Synthetic Mitochondria-Targeting Peptides Incorporating α-Aminoisobutyric Acid with a Stable Amphiphilic Helix Conformation in Plant Cells

Abstract

In the genetic modification of plant cells, the mitochondrion is an important target in addition to the nucleus and plastid. However, gene delivery into the mitochondria of plant cells has yet to be established by conventional methods, such as particle bombardment, because of the small size and high mobility of mitochondria.
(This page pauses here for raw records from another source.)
-- ==== Sys2Proof/Proofs/Encoding.lean ====
section
/-!
SUPPORT. An instruction as an opcode and an operand (30_encoding.md R55 to R57, R61, R64): what the decoder makes of
the two fields of a word, that it undoes the encoder, and the rows of the opcode table by the opcode field alone.
-/
namespace Sys2Proof

variable {W : Widths}

/-! The opcode and the operand of an instruction. -/

/-- OP of an instruction's word. -/
def opcodeOf : Instr W → OpCode
  | .empty => 0
  | .dec _ => 1
  | .ldi _ => 2
  | .lda _ => 3
  | .str _ => 4
  | .xch => 5
  | .add => 6
  | .sub => 7
  | .jmp _ => 8
  | .jzs _ => 9
  | .jvs _ => 10
  | .hlt => 11
  | .reserved op => op

/-- The operand an instruction carries: none in format N (R57). -/
def operandOf : Instr W → Option (Opnd W)
  | .dec x | .ldi x | .lda x | .str x | .jmp x | .jzs x | .jvs x => some x
  | .empty | .xch | .add | .sub | .hlt | .reserved _ => none

theorem encode_eq_mkWord (i : Instr W) : encode i = mkWord (opcodeOf i) ((operandOf i).getD 0) := by
  cases i <;> rfl

theorem decode_encode {i : Instr W} (h : i.wf = true) : decode (encode i) = i := by
  cases i with
  | reserved op => exact decode_mkWord_reserved_at 0 (of_decide_eq_true h)
  | empty | dec | ldi | lda | str | xch | add | sub | jmp | jzs | jvs | hlt => exact decode_mkWord_at _ _

/-- A well-formed instruction is its opcode and its operand. -/
theorem Instr.ext_of_wf {i j : Instr W} (hi : i.wf = true) (hj : j.wf = true) (hop : opcodeOf i = opcodeOf j)
    (hopnd : operandOf i = operandOf j) : i = j := by
  rw [← decode_encode hi, ← decode_encode hj, encode_eq_mkWord, encode_eq_mkWord, hop, hopnd]

/-! The instruction a word decodes to. -/

/-- What the decoder makes of a word: a well-formed instruction of the word's opcode, with the operand field as its
operand outside format N. -/
theorem decode_spec (w : IWord W) :
    (decode w).wf = true ∧ opcodeOf (decode w) = opField w ∧
    operandOf (decode w) =
      if (opField w).toNat ∈ [0, 5, 6, 7, 11, 12, 13, 14, 15] then none else some (opndField w) := by
  have hlt : (opField w).toNat < 16 := (opField w).isLt
  unfold decode
  split
  case h_13 =>
    simp only [imp_false] at *
    have hformat : (opField w).toNat ∈ [0, 5, 6, 7, 11, 12, 13, 14, 15] := by
      simp only [List.mem_cons, List.not_mem_nil]
      omega
    exact ⟨decide_eq_true (by omega), rfl, (if_pos hformat).symm⟩
  all_goals
    refine ⟨rfl, BitVec.eq_of_toNat_eq (Eq.symm ‹_›), ?_⟩
    simp only [‹(opField w).toNat = _›]
    rfl

theorem wf_decode (w : IWord W) : (decode w).wf = true := (decode_spec w).1

theorem opcodeOf_decode (w : IWord W) : opcodeOf (decode w) = opField w := (decode_spec w).2.1

theorem operandOf_decode (w : IWord W) :
    operandOf (decode w) =
      if (opField w).toNat ∈ [0, 5, 6, 7, 11, 12, 13, 14, 15] then none else some (opndField w) := (decode_spec w).2.2

/-- What the decoder reads of a word: OP, and OPND outside format N. -/
theorem decode_eq_iff {w w' : IWord W} :
    decode w = decode w' ↔ opField w = opField w' ∧
      ((opField w).toNat ∈ [0, 5, 6, 7, 11, 12, 13, 14, 15] ∨ opndField w = opndField w') := by
  have hfields : decode w = decode w' ↔
      opcodeOf (decode w) = opcodeOf (decode w') ∧ operandOf (decode w) = operandOf (decode w') :=
    ⟨fun h => h ▸ ⟨rfl, rfl⟩, fun h => Instr.ext_of_wf (wf_decode w) (wf_decode w') h.1 h.2⟩
  rw [hfields, opcodeOf_decode, opcodeOf_decode, operandOf_decode, operandOf_decode]
  refine and_congr_right fun hop => ?_
  rw [← hop]
  split
  case isTrue hN => exact iff_of_true rfl (.inl hN)
  case isFalse hN => exact Option.some_inj.trans (or_iff_right hN).symm

/-! The rows of the opcode table (R61). -/

/-- The opcode that stands for a row: 12 for the reserved row, which takes four opcodes. -/
def rowOp (op : OpCode) : OpCode := if 12 ≤ op.toNat then 12 else op

/-- The mask on OP of the row `r` stands for. -/
def opMask (r : OpCode) : OpCode := if r = 12 then 12 else 15

theorem and_opMask_eq_iff : ∀ op r : OpCode, r.toNat ≤ 12 → (op &&& opMask r = r ↔ r = rowOp op) := by decide

/-- The opcode that stands for an instruction's row, whatever opcode a reserved instruction carries. -/
def rowOpOf : Instr W → OpCode
  | .reserved _ => 12
  | i => opcodeOf i

theorem rowOpOf_le (i : Instr W) : (rowOpOf i).toNat ≤ 12 := by
  cases i <;> exact Nat.le_of_ble_eq_true rfl

theorem rowMatch_eq_mkWord (i : Instr W) : rowMatch i = mkWord (rowOpOf i) 0 := by cases i <;> rfl

theorem rowMask_eq_mkWord (i : Instr W) : rowMask i = mkWord (opMask (rowOpOf i)) 0 := by cases i <;> rfl

theorem rowOpOf_of_wf {i : Instr W} (h : i.wf = true) : rowOpOf i = rowOp (opcodeOf i) := by
  cases i with
  | reserved op => exact (if_pos (of_decide_eq_true h)).symm
  | empty | dec | ldi | lda | str | xch | add | sub | jmp | jzs | jvs | hlt => rfl

theorem mkWord_inj_op {op op' : OpCode} : mkWord op (0 : Opnd W) = mkWord op' 0 ↔ op = op' :=
  ⟨fun h => by rw [← opField_mkWord_at op (0 : Opnd W), h, opField_mkWord_at], fun h => h ▸ rfl⟩

theorem and_mkWord_zero (w : IWord W) (m : OpCode) : w &&& mkWord m 0 = mkWord (opField w &&& m) 0 := by
  conv_lhs => rw [← mkWord_fields_at w]
  rw [mkWord, mkWord, BitVec.and_append, show opndField w &&& 0 = 0 from BitVec.and_zero]
  rfl

/-- A word lies in an instruction's row exactly when that row is the row of the instruction it decodes to. -/
theorem inRowOf_iff {i : Instr W} {w : IWord W} : inRowOf i w = true ↔ rowMatch i = rowMatch (decode w) := by
  rw [inRowOf, beq_iff_eq, rowMask_eq_mkWord, rowMatch_eq_mkWord, rowMatch_eq_mkWord, and_mkWord_zero, mkWord_inj_op,
    mkWord_inj_op, and_opMask_eq_iff _ _ (rowOpOf_le i), rowOpOf_of_wf (wf_decode w), opcodeOf_decode]

end Sys2Proof

namespace Sys2Proof.Claims

open Sys2Proof.Machine

theorem wordOf_toNat (op : OpCode) (opnd : BitVec 32) : wordOf op.toNat opnd = mkWord op opnd := by
  apply BitVec.eq_of_toNat_eq
  rw [wordOf, ← mkWord_toNat]
  exact Nat.mod_eq_of_lt (IWord.toNat_lt _)

/-- The decoder on a word given by its fields as numbers. -/
theorem decode_wordOf (op : OpCode) (opnd : BitVec 32) {i : Instr} (h : decode (mkWord op opnd) = i) :
    decode (wordOf op.toNat opnd) = i := by rw [wordOf_toNat, h]

/-- Settles O3: `decode_encode`, and every word decodes to an instruction it applies to. -/
theorem decodeUndoesEncode : Obligations.DecodeUndoesEncode := fun _ =>
  ⟨fun _ => decode_encode, fun w => ⟨wf_decode w, decode_encode (wf_decode w)⟩⟩

/-- Settles O2: the law of the decoder at each opcode; a reserved instruction and the empty slot only retire. -/
theorem decoderFollowsItsCaseTable : Obligations.DecoderFollowsItsCaseTable := by
  intro opnd
  exact ⟨decode_wordOf 0 opnd (decode_mkWord 0 opnd), decode_wordOf 1 opnd (decode_mkWord 1 opnd),
    decode_wordOf 2 opnd (decode_mkWord 2 opnd), decode_wordOf 3 opnd (decode_mkWord 3 opnd),
    decode_wordOf 4 opnd (decode_mkWord 4 opnd), decode_wordOf 5 opnd (decode_mkWord 5 opnd),
    decode_wordOf 6 opnd (decode_mkWord 6 opnd), decode_wordOf 7 opnd (decode_mkWord 7 opnd),
    decode_wordOf 8 opnd (decode_mkWord 8 opnd), decode_wordOf 9 opnd (decode_mkWord 9 opnd),
    decode_wordOf 10 opnd (decode_mkWord 10 opnd), decode_wordOf 11 opnd (decode_mkWord 11 opnd),
    fun op h => ⟨decode_wordOf op opnd (decode_mkWord_reserved opnd h), fun _ => rfl⟩⟩

/-- Settles O4: `inRowOf_iff`, read at the instruction decoded and at any other. -/
theorem everyWordSelectsExactlyOneRow : Obligations.EveryWordSelectsExactlyOneRow := fun _ =>
  ⟨inRowOf_iff.2 rfl, fun _ => inRowOf_iff.1⟩

/-- Settles O5: `decode_eq_iff`, with the two fields as numbers. -/
theorem wordsDecodeAlikeExactlyUpToIgnoredOperand : Obligations.WordsDecodeAlikeExactlyUpToIgnoredOperand := by
  intro w w'
  simp only [decode_eq_iff, ← BitVec.toNat_inj, opField_toNat, opndField_toNat]

/-- Settles O1: the encoder computes each word, and the decoder undoes it. -/
theorem tableOfEncodingsReadsBothWays : Obligations.TableOfEncodingsReadsBothWays := by
  have readsBack : ∀ {i : Instr} {w : IWord}, i.wf = true → encode i = w → encode i = w ∧ decode w = i :=
    fun hwf h => ⟨h, h ▸ decode_encode hwf⟩
  simp only [Obligations.TableOfEncodingsReadsBothWays, List.forall_mem_cons]
  exact ⟨readsBack rfl rfl, readsBack rfl rfl, readsBack rfl rfl, readsBack rfl rfl, readsBack rfl rfl,
    readsBack rfl rfl, readsBack rfl rfl, readsBack rfl rfl, readsBack rfl rfl, readsBack rfl rfl,
    readsBack rfl rfl, readsBack rfl rfl, readsBack rfl rfl, readsBack rfl rfl, readsBack rfl rfl,
    readsBack rfl rfl, List.forall_mem_nil _⟩

end Sys2Proof.Claims
end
To develop an efficient mitochondria-targeting signal (MTS) that functions in plant cells, we designed the artificial peptide (LURL)₃ and its analogues, which periodically feature hydrophobic α-aminoisobutyric acid (Aib, U) and cationic arginine (R), considering the consensus motif recognized by the mitochondrial import receptor Tom20. Circular dichroism measurements and molecular dynamics simulation studies revealed that (LURL)₃ had a propensity to form a stable α-helix in 0.1 M phosphate buffer solution containing 1.0 wt % sodium dodecyl sulfate. After internalization into plant cells via particle bombardment, (LURL)₃ revealed highly selective accumulation in the mitochondria, whereas its analogue (LARL)₃ was predominantly located in the vacuoles in addition to mitochondria. The high selectivity of (LURL)₃ can be attributed to the incorporation of Aib, which promotes the hydrophobic interaction between the MTS and Tom20 by increasing the hydrophobicity and helicity of (LURL)₃. The present study provided a prospective mitochondrial targeting system using the simple design of artificial peptides.